Larry McVoy could be a bit brusque when defending BitKeeper and its license, but he did also make some efforts to appease the critics. He maintained a CVS bridge, BK2CVS, that allowed contributors to track Linus’ main line of development using a CVS client instead of BitKeeper, albeit with some delay. Later, he announced a free-software client, although it was deliberately limited—it could only fetch the current state of a repository, with no access to its history, and Larry was very clear that he had no intention of changing that—and it came with a “No Whining License4” that, while perhaps intended as a joke, perhaps also illustrates the tension surrounding BitKeeper within the Linux community.

For better or for worse, the free client did not “(finally) put to rest any complaints about BK not being open source” as Larry hoped. Arguments continued; and in March 2005, Andrew “Tridge” Tridgell—who, aside from kernel development, was known for his work on Samba and rsync—created another, unauthorized free client called SourcePuller. While he claims it was never intended to replace BitKeeper, the idea was to allow people who wouldn’t or couldn’t use BitKeeper to access historical data in BitKeeper repositories—what Larry’s free client specifically did not do.

In April, Larry and Linus came to an agreement that BitKeeper was no longer a good fit for the Linux kernel. There were a few more new source control options in 2005 than there were in 1991—Linus specifically named Monotone, another distributed system, as a candidate—but ultimately, Linus still wasn’t fully satisfied with any of them. Instead, he took a two-week period off from kernel work to lay down the foundations of Git.

Git Before GitHub: 2005–2008

Linus continued to be heavily involved in Git development for a few months before returning his full attention to the kernel and handing off maintainership of Git to Junio Hamano, who still leads the project to this day. Git was specifically designed to take the place of BitKeeper, so it should come as no surprise that the submission process was substantially similar.

Contributors continued to send patches via email to the LKML, where the community would review them. I imagine that nearly all contributors began adopting Git, seeing as it was properly free software and made it easy to keep up with everyone else’s work; however, the patch format remained essentially the same, so I suspect that if anyone really didn’t want to bother with Git, they could continue to use the older diff to generate their patches. Git was much more convenient, though: once you made your commits locally, there were built-in commands (git format-patch and git send-email) to convert them into a series of email messages in the appropriate format. On the other end, git am5 extracted the patches from the emails and reconstituted them into commits.
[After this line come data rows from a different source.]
theorem State.setRailSt_keeps (n : Nat) (r : RailSt) {m₀ : Nat} {u₀ s : State} (hk : Keeps m₀ u₀ s) (hm : Parts m₀ 32768 := by first | decide | exact Parts.sub (by assumption) (by decide)) : Keeps m₀ u₀ (State.setRailSt s n r) := by
  unfold State.setRailSt
  try extract_lets
  repeat' first
    | exact Parts.sub hm (by decide)
    | with_reducible exact hk
    | with_reducible exact Keeps.refl _ _
    | with_reducible apply State.updSeq_keeps
    | with_reducible apply Keeps.ite
    | with_reducible apply Keeps.iteSnd
    | with_reducible apply Keeps.iteFst
    | refine Keeps.sndOf (by assumption) ?_
    | refine Keeps.fstOf (by assumption) ?_
    | with_reducible assumption
    | with_reducible exact fun _ w => w
    | with_reducible (intro _)
    | split
    | extract_lets
    | dsimp +zetaDelta only

theorem State.setRail_keeps (n v : Nat) {m₀ : Nat} {u₀ s : State} (hk : Keeps m₀ u₀ s) (hm : Parts m₀ 1 := by first | decide | exact Parts.sub (by assumption) (by decide)) : Keeps m₀ u₀ (State.setRail s n v) := by
  unfold State.setRail
  try extract_lets
  repeat' first
    | exact Parts.sub hm (by decide)
    | with_reducible exact hk
    | with_reducible exact Keeps.refl _ _
    | with_reducible apply State.set_keeps
    | with_reducible apply Keeps.ite
    | with_reducible apply Keeps.iteSnd
    | with_reducible apply Keeps.iteFst
    | refine Keeps.sndOf (by assumption) ?_
    | refine Keeps.fstOf (by assumption) ?_
    | with_reducible assumption
    | with_reducible exact fun _ w => w
    | with_reducible (intro _)
    | split
    | extract_lets
    | dsimp +zetaDelta only

theorem State.showOrder_keeps  {m₀ : Nat} {u₀ s : State} (hk : Keeps m₀ u₀ s) (hm : Parts m₀ 1 := by first | decide | exact Parts.sub (by assumption) (by decide)) : Keeps m₀ u₀ (State.showOrder s) := by
  unfold State.showOrder
  try extract_lets
  repeat' first
    | exact Parts.sub hm (by decide)
    | with_reducible exact hk
    | with_reducible exact Keeps.refl _ _
    | with_reducible apply State.set_keeps
    | with_reducible apply Keeps.foldl
    | with_reducible apply Keeps.foldlFst
    | with_reducible apply Keeps.foldlSnd
    | with_reducible apply Keeps.ite
    | with_reducible apply Keeps.iteSnd
    | with_reducible apply Keeps.iteFst
    | refine Keeps.sndOf (by assumption) ?_
    | refine Keeps.fstOf (by assumption) ?_
    | with_reducible assumption
    | with_reducible exact fun _ w => w
    | with_reducible (intro _)
    | split
    | extract_lets
    | dsimp +zetaDelta only

theorem State.assertRst_keeps (g : Nat) {m₀ : Nat} {u₀ s : State} (hk : Keeps m₀ u₀ s) (hm : Parts m₀ 32769 := by first | decide | exact Parts.sub (by assumption) (by decide)) : Keeps m₀ u₀ (State.assertRst s g) := by
  unfold State.assertRst
  try extract_lets
  repeat' first
    | exact Parts.sub hm (by decide)
    | with_reducible exact hk
    | with_reducible exact Keeps.refl _ _
    | with_reducible apply State.set_keeps
    | with_reducible apply State.updSeq_keeps
    | with_reducible apply Keeps.ite
    | with_reducible apply Keeps.iteSnd
    | with_reducible apply Keeps.iteFst
    | refine Keeps.sndOf (by assumption) ?_
    | refine Keeps.fstOf (by assumption) ?_
    | with_reducible assumption
    | with_reducible exact fun _ w => w
    | with_reducible (intro _)
    | split
    | extract_lets
    | dsimp +zetaDelta only

theorem State.railOff_keeps (n code : Nat) {m₀ : Nat} {u₀ s : State} (hk : Keeps m₀ u₀ s) (hm : Parts m₀ 32769 := by first | decide | exact Parts.sub (by assumption) (by decide)) : Keeps m₀ u₀ (State.railOff s n code) := by
  unfold State.railOff
  try extract_lets
  repeat' first
    | exact Parts.sub hm (by decide)
    | with_reducible exact hk
    | with_reducible exact Keeps.refl _ _
    | with_reducible apply State.assertRst_keeps
    | with_reducible apply State.set_keeps
    | with_reducible apply State.setB_keeps
    | with_reducible apply State.setRail_keeps
    | with_reducible apply State.showOrder_keeps
    | with_reducible apply State.updSeq_keeps
    | with_reducible apply Keeps.ite
    | with_reducible apply Keeps.iteSnd
    | with_reducible apply Keeps.iteFst
    | refine Keeps.sndOf (by assumption) ?_
    | refine Keeps.fstOf (by assumption) ?_
    | with_reducible assumption
    | with_reducible exact fun _ w => w
    | with_reducible (intro _)
    | split
    | extract_lets
    | dsimp +zetaDelta only

theorem State.railsOff_keeps (l : List Nat) {m₀ : Nat} {u₀ s : State} (hk : Keeps m₀ u₀ s) (hm : Parts m₀ 32769 := by first | decide | exact Parts.sub (by assumption) (by decide)) : Keeps m₀ u₀ (State.railsOff s l) := by
  unfold State.railsOff
  try extract_lets
  repeat' first
    | exact Parts.sub hm (by decide)
    | with_reducible exact hk
    | with_reducible exact Keeps.refl _ _
    | with_reducible apply State.railOff_keeps
    | with_reducible apply Keeps.foldl
    | with_reducible apply Keeps.foldlFst
    | with_reducible apply Keeps.foldlSnd
    | with_reducible apply Keeps.ite
    | with_reducible apply Keeps.iteSnd
    | with_reducible apply Keeps.iteFst
    | refine Keeps.sndOf (by assumption) ?_
    | refine Keeps.fstOf (by assumption) ?_
    | with_reducible assumption
    | with_reducible exact fun _ w => w
    | with_reducible (intro _)
    | split
    | extract_lets
    | dsimp +zetaDelta only
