-- ==== Sys2Proof/Laws/Keeps/PortOps.lean ====
section
/-! SUPPORT. The operations of PortOps keep the queue and a sound state. -/

set_option Elab.async false

namespace Sys2Proof.Machine

set_option linter.unreachableTactic false
set_option linter.unusedTactic false
set_option linter.unusedVariables false

theorem State.formRead_keeps (la : Nat) (err : Codeword) {m₀ : Nat} {u₀ s : State} (hk : Keeps m₀ u₀ s) (hm : Parts m₀ 2365967 := by first | decide | exact Parts.sub (by assumption) (by decide)) : Keeps m₀ u₀ (State.formRead s la err).2 := by
  unfold State.formRead
  try extract_lets
  repeat' first
    | exact Parts.sub hm (by decide)
    | with_reducible exact hk
    | with_reducible exact Keeps.refl _ _
    | with_reducible apply State.dramMove_keeps
    | with_reducible apply State.dramRead_keeps
    | with_reducible apply State.queueFetch_keeps
    | with_reducible apply State.ueLine_keeps
    | with_reducible apply Keeps.ite
    | with_reducible apply Keeps.iteSnd
    | with_reducible apply Keeps.iteFst
    | refine Keeps.sndOf (by assumption) ?_
    | refine Keeps.fstOf (by assumption) ?_
    | with_reducible assumption
    | with_reducible exact fun _ w => w
    | with_reducible (intro _)
    | split
    | extract_lets
    | dsimp +zetaDelta only

theorem State.answerRead_keeps (w : ReadWait) (c : LineCell) {m₀ : Nat} {u₀ s : State} (hk : Keeps m₀ u₀ s) (hm : Parts m₀ 2097152 := by first | decide | exact Parts.sub (by assumption) (by decide)) : Keeps m₀ u₀ (State.answerRead s w c) := by
  unfold State.answerRead
  try extract_lets
  repeat' first
    | exact Parts.sub hm (by decide)
    | with_reducible exact hk
    | with_reducible exact Keeps.refl _ _
    | with_reducible apply State.emit_keeps
    | with_reducible apply Keeps.ite
    | with_reducible apply Keeps.iteSnd
    | with_reducible apply Keeps.iteFst
    | refine Keeps.sndOf (by assumption) ?_
    | refine Keeps.fstOf (by assumption) ?_
    | with_reducible assumption
    | with_reducible exact fun _ w => w
    | with_reducible (intro _)
    | split
    | extract_lets
    | dsimp +zetaDelta only

theorem State.serveRead_keeps (w : ReadWait) (err : Codeword) {m₀ : Nat} {u₀ s : State} (hk : Keeps m₀ u₀ s) (hm : Parts m₀ 2365967 := by first | decide | exact Parts.sub (by assumption) (by decide)) : Keeps m₀ u₀ (State.serveRead s w err) := by
  unfold State.serveRead
  try extract_lets
  repeat' first
    | exact Parts.sub hm (by decide)
    | with_reducible exact hk
    | with_reducible exact Keeps.refl _ _
    | with_reducible apply State.answerRead_keeps
    | with_reducible apply State.formRead_keeps
    | with_reducible apply State.updCch_keeps
    | with_reducible apply Keeps.ite
    | with_reducible apply Keeps.iteSnd
    | with_reducible apply Keeps.iteFst
    | refine Keeps.sndOf (by assumption) ?_
    | refine Keeps.fstOf (by assumption) ?_
    | with_reducible assumption
    | with_reducible exact fun _ w => w
    | with_reducible exact fun _ w => Store.wf_put w _ _
    | with_reducible exact fun _ w => Store.wf_put (Store.wf_put w _ _) _ _
    | with_reducible exact fun _ w => Store.wf_keep w _
    | with_reducible exact fun _ _ => Store.wf_nil
    | with_reducible (intro _)
    | split
    | extract_lets
    | dsimp +zetaDelta only

theorem State.agentReset_keeps (g : Agent) {m₀ : Nat} {u₀ s : State} (hk : Keeps m₀ u₀ s) (hm : Parts m₀ 13 := by first | decide | exact Parts.sub (by assumption) (by decide)) : Keeps m₀ u₀ (State.agentReset s g) := by
  unfold State.agentReset
  try extract_lets
  repeat' first
    | exact Parts.sub hm (by decide)
    | with_reducible exact hk
    | with_reducible exact Keeps.refl _ _
    | with_reducible apply State.dropRegs_keeps
    | with_reducible apply State.set_keeps
    | with_reducible apply State.updEvr_keeps
    | with_reducible apply State.updIrq_keeps
    | with_reducible apply Keeps.ite
    | with_reducible apply Keeps.iteSnd
    | with_reducible apply Keeps.iteFst
    | refine Keeps.sndOf (by assumption) ?_
    | refine Keeps.fstOf (by assumption) ?_
    | with_reducible assumption
    | with_reducible exact fun _ w => w
    | with_reducible exact fun _ w => Store.wf_put w _ _
    | with_reducible exact fun _ w => Store.wf_put (Store.wf_put w _ _) _ _
    | with_reducible exact fun _ w => Store.wf_keep w _
    | with_reducible exact fun _ _ => Store.wf_nil
    | with_reducible (intro _)
    | split
    | extract_lets
    | dsimp +zetaDelta only

theorem State.portReset_keeps (p : Port) {m₀ : Nat} {u₀ s : State} (hk : Keeps m₀ u₀ s) (hm : Parts m₀ 4877 := by first | decide | exact Parts.sub (by assumption) (by decide)) : Keeps m₀ u₀ (State.portReset s p) := by
  unfold State.portReset
  try extract_lets
  repeat' first
    | exact Parts.sub hm (by decide)
    | with_reducible exact hk
    | with_reducible exact Keeps.refl _ _
    | with_reducible apply State.agentReset_keeps
    | with_reducible apply State.set_keeps
    | with_reducible apply State.setDecoder_keeps
    | with_reducible apply State.updDsp_keeps
    | with_reducible apply State.updIrq_keeps
    | with_reducible apply State.updMbx_keeps
    | with_reducible apply Keeps.foldl
    | with_reducible apply Keeps.foldlFst
    | with_reducible apply Keeps.foldlSnd
    | with_reducible apply Keeps.ite
    | with_reducible apply Keeps.iteSnd
    | with_reducible apply Keeps.iteFst
    | refine Keeps.sndOf (by assumption) ?_
    | refine Keeps.fstOf (by assumption) ?_
    | with_reducible assumption
    | with_reducible exact fun _ w => w
    | with_reducible (intro _)
    | split
    | extract_lets
    | dsimp +zetaDelta only

end Sys2Proof.Machine
end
Maintainers who hosted their own Git repositories could also still submit pull requests, as they had with BitKeeper. There was a command for generating these, too: git request-pull, initially written in July 2005 by Ryan Anderson. The format—again, unsurprisingly—was very similar to the BitKeeper example above: an introductory message; a link to the repository; a list of commit subject lines, grouped by author; and an overall diffstat.

To generate this I used:
	git request-pull origin x rsync://h4x0r5.com/git-ryan.git/

The git repository at:
    rsync://h4x0r5.com/git-ryan.git/
contains the following changes since commit 154d3d2dd2656c23ea04e9d1c6dd4e576a7af6de

Ryan Anderson:
  Add git-request-pull-script, a short script that generates a summary of pending changes
  Make git-rename-script behave much better when faced with input contain Perl
  Update the documentation for git-tag-script to reflect current behavior.
  Add documentation for git-rename-script
  Add support for directories to git-rename-script.

 Documentation/git-rename-script.txt |   34 ++++++++++++++++
 Documentation/git-tag-script.txt    |   12 +++--
 Makefile                            |    3 -
 git-rename-script                   |   74 +++++++++++++++++++++++++++++++++---
 git-request-pull-script             |   36 +++++++++++++++++
 5 files changed, 149 insertions(+), 10 deletions(-)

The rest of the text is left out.